Cureus. 2025 Jun;17(6):
e85936
Quang D La,
Marc Faltas,
Armin Zavareh,
Zarnum Gul,
Uzair Uzzi,
Jasneel S Kahlam,
Aiman Baloch,
Nehal Revuri,
Shanmukh Bachhu,
Francis Pryor,
Sobia Ahmed,
Muhammad Ayub.
Aging also contributes to cancer risk factor potentiation by disturbed iron metabolism and genomic instability, both of which contribute to enhanced risk of cancer, particularly in transfusion-dependent groups such as patients with β-thalassemia or myelodysplastic syndromes. Systemic iron overload results from chronic transfusions and progressively disturbed iron homeostasis and clonal hematopoiesis of indeterminate potential (CHIP) that contribute to oncogenic burden. All these create a permissive profile in which carcinogenesis is favored by oxidative stress, mitochondrial dysfunctions, immune suppression, and disrupted DNA repair. This review synthesizes current literature regarding iron overload, clonal hematopoiesis, and aging to examine the combined impact on initiation of cancer (Appendices). It evaluates processes, such as Fenton chemistry, reactive oxygen species (ROS)-mediated DNA damage, pro-inflammatory signals, and hematopoietic clonal expansion, and therapeutic options, such as iron chelation, risk monitoring, and age-targeted therapies in risk-carrying elderly groups. Iron overload in aging and transfusional individuals is characterized by high ferritin, augmented non-transferrin-bound iron, and oxidative DNA damage, which all raise the risk of cancer, especially hepatocellular carcinoma.

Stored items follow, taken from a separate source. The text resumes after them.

-- ==== Sys2Proof/Machine/Schedule.lean ====
section
/-! DEFINITION. What the package may do next: the issue cycles of the cores (15 R312), the completion of instructions, and the moves
of every engine and queue. Which of several comes first is a free choice (DESIGN CHOICE, log entry 2). -/

namespace Sys2Proof.Machine

/-! ### Fetch and issue -/

/-- The word at the program counter of the running context (03 R52, R59). A store into the running kernel image is seen by the next fetch
(DESIGN CHOICE, log entry 56). -/
def State.fetch (s : State) : Except Flt Nat :=
  match s.access s.who s.cx.flow.pc 4 .fetch .fetch with
  | .error f => .error f
  | .ok l => .ok (s.peek l 4)

/-- The running context executes a word (02 R12, R20). -/
def runWord (w : Nat) (s : State) : Host.Outcome State Fault Refusal :=
  if isSysMajor w then
    match decodeSys w with
    | .ok i => SysWord.exec i s
    | .error _ => execIllegalWord w s
  else
    match decodeOps w with
    | .ok i => exec i s
    | .error _ => execIllegalWord w s

/-- The running context's next word: a follower takes what its leader has issued, where that is its own next address, and waits while
there is nothing (14 R290); every other context fetches. -/
def State.nextWord (s : State) : Option (Except Flt Nat) :=
  match s.cx.follow with
  | none => some s.fetch
  | some f =>
    if !f.on || s.cx.level != 0 then some s.fetch
    else
      match f.queue with
      | [] => if s.parted f then some s.fetch else none
      | (a, w, _) :: _ => some (if a = s.cx.flow.pc then .ok w else s.fetch)

/-- The leader has issued UNFOLLOW at the follower's next address: the follower goes on after it, without executing it (14 R292). -/
def State.unfollowed (s : State) : Option State :=
  match s.cx.follow with
  | none => none
  | some f =>
    match f.queue with
    | (a, w, true) :: _ =>
      if f.on && s.cx.level == 0 && a == s.cx.flow.pc && bits w 31 26 == 0x38 && bits w 25 22 == 4 && !s.cx.flow.closed then
        some (s.setCx { s.cx with follow := none, flow := { s.cx.flow.issued with pc := a + 4 } }).stamp
      else none
    | _ => none

/-- The running context attempts its next instruction: a fetch that faults traps once it is reached (03 R59). -/
def attemptWord (s : State) : Host.Outcome State Fault Refusal :=
  match s.unfollowed with
  | some s' => .next s'
  | none =>
  match s.nextWord with
  | none => .next s
  | some (.ok w) => runWord w s
  | some (.error (c, code)) => if s.cx.flow.closed then .next s else .next (s.trapHere c code s.cx.flow.pc)

/-- The running context has taken a trap, or died, from one state to the next. -/
def State.trapped (s s' : State) : Bool := decide (s.cx.level < s'.cx.level) || (s'.cx.life == .dead && s.cx.life != .dead)

/-- An attempt; where it traps and an unfinished instruction before it raises a condition too, the earliest in program order traps (18
R343). -/
def attempt (s : State) : Host.Outcome State Fault Refusal :=
  match attemptWord s with
  | .next s' =>
    if s.trapped s' then
      match s.earlierTrap Instr.fin s.cx.flow.seq with
      | none => .next s'
      | some (e, c, code, aux) => .next ((s.rerun e).trapEntry e c code aux).stamp
    else .next s'
  | r => r

/-- The context issued in the cycle that the state is in. -/
def State.issuedNow (s s' : State) (core k : Nat) : Bool :=
  (s'.ctx core k).last == (s.core core).cycle || (s'.ctx core k).flow.chain.length != (s.ctx core k).flow.chain.length

/-- Contexts that issue selection may consider (14 R273, 15 R312). -/
def Core.candidates (x : Core) : List Nat :=
  (List.range 11).filter (fun k => (x.ctx k).life == .live && decide ((x.ctx k).yielded ≤ x.cycle))

/-- The state in which the next cycle of a core begins. -/
def State.nextCycle (s : State) (core : Nat) : State :=
  let x := s.core core
  s.setCore core { x with cycle := x.cycle + 1, ctxs := x.ctxs.map (fun p => (p.1, { p.2 with passed := 0 })) }

/-- Context `k` of a core attempts its next instruction. -/
def State.attemptAt (s : State) (core k : Nat) : Host.Outcome State Fault Refusal := attempt { s with cur := (core, k) }

/-- Of ready contexts, the one that issues: one passed over for 32 ready cycles, else that of greatest age; ties go to the lower number
(15 R312). -/
def State.pick (s : State) (core : Nat) (ready : List Nat) : Nat :=
  match ready.find? (fun k => decide (32 ≤ (s.ctx core k).passed)) with
  | some k => k
  | none => ((sortBy (fun k => (s.ctx core k).last * 16 + k) ready).head?).getD 0

/-- The context is ready: its next word issues, and where that is a HINT, what follows in its chain of at most three up to the consumer
(15 R312). -/
def State.readyAt (s : State) (core k : Nat) : Nat → Bool
  | 0 => true
  | n + 1 =>
    match s.attemptAt core k with
    | .next s' =>
      if (s.ctx core k).flow.chain.length < (s'.ctx core k).flow.chain.length then s'.readyAt core k n else s.issuedNow s' core k
    | .fault _ | .refused _ => true

/-- Stepping control contexts that follow `core` and have received no word from it stop with it (19 R369, j): while their leader is
stopped they have none to issue. -/
def State.stopFollowers (s : State) (core : Nat) : State :=
  (s.cores.filter (fun p => s.followsIt p.2 core && p.2.ctxs.all (fun q => !q.2.stepping || (q.1 == 0 && (match q.2.follow with
    | some f => f.queue == []
    | none => false))))).foldl (fun s p => s.stopSteps p.1) s

/-- After an issue by a stepping context the core stops again (18 R357). -/
def State.afterStep (s s' : State) (core k : Nat) : State :=
  if (s.ctx core k).stepping && !s.admin.super && s.issuedNow s' core k && (s'.ctx core k).flow.chain == [] then
    let s' := (s'.stopSteps core).stopFollowers core
    match s'.admin.stepping, s'.admin.halting with
    | false, some d => s'.holdCopies d
    | _, _ => s'
  else s'

/-- Applies a function to the next state. -/
def mapNext (f : State → State) : Host.Outcome State Fault Refusal → Host.Outcome State Fault Refusal
  | .next s => .next (f s)
  | .fault r => .fault r
  | .refused r => .refused r

/-- The context whose HINT chain has begun and whose next word is ready: a chain issues with its consumer in one cycle (15 R312). -/
def State.chained (s : State) (core : Nat) : Option Nat :=
  (s.core core).candidates.find? (fun k => (s.ctx core k).flow.chain != [] && s.readyAt core k 4)

/-- A cycle of a core begins, and a ready context issues in it (15 R312). -/
def State.issueCycle (s : State) (core : Nat) : Host.Outcome State Fault Refusal :=
  let s0 := s.nextCycle core
  match (s0.core core).candidates with
  | [] => .next s0
  | [k] => if (s0.ctx core k).stepping then mapNext (fun s' => s0.afterStep s' core k) (s0.attemptAt core k) else s0.attemptAt core k
  | ks =>
    let ready := ks.filter (fun k => s0.readyAt core k 4)
    if ready = [] then .next s0
    else
      let k := s.pick core ready
      mapNext (fun s' =>
        let s' := (ready.filter (· != k)).foldl (fun t j =>
          t.setCtx core j { t.ctx core j with passed := (s.ctx core j).passed + 1 }) s'
        s0.afterStep s' core k) (s0.attemptAt core k)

Concurrently, clonal hematopoiesis of indeterminate potential (CHIP) increases with age and predisposes individuals to hematologic malignancies and cardiovascular disease. The interaction of these factors increases mutagenesis and inflammation. Iron chelation therapy (ICT) has been found to be effective in the reduction of iron burden and prevention of complications, but side effects and compliance are problematic. Some new evidence suggests that individualized ICT, combined with CHIP screening and non-invasive imaging (e.g., T2* MRI), can prevent malignancy in high-risk patients. Iron overload in aging and transfusion-dependent populations is a critical, modifiable risk factor for cancer. The accumulation of effects of clonal hematopoiesis underscores the need to incorporate monitoring and intervention strategies. Future research has to define molecular targets in iron and hematopoietic networks to employ individualized therapies that reduce the emergence of cancer and increase health span in aging, vulnerable populations.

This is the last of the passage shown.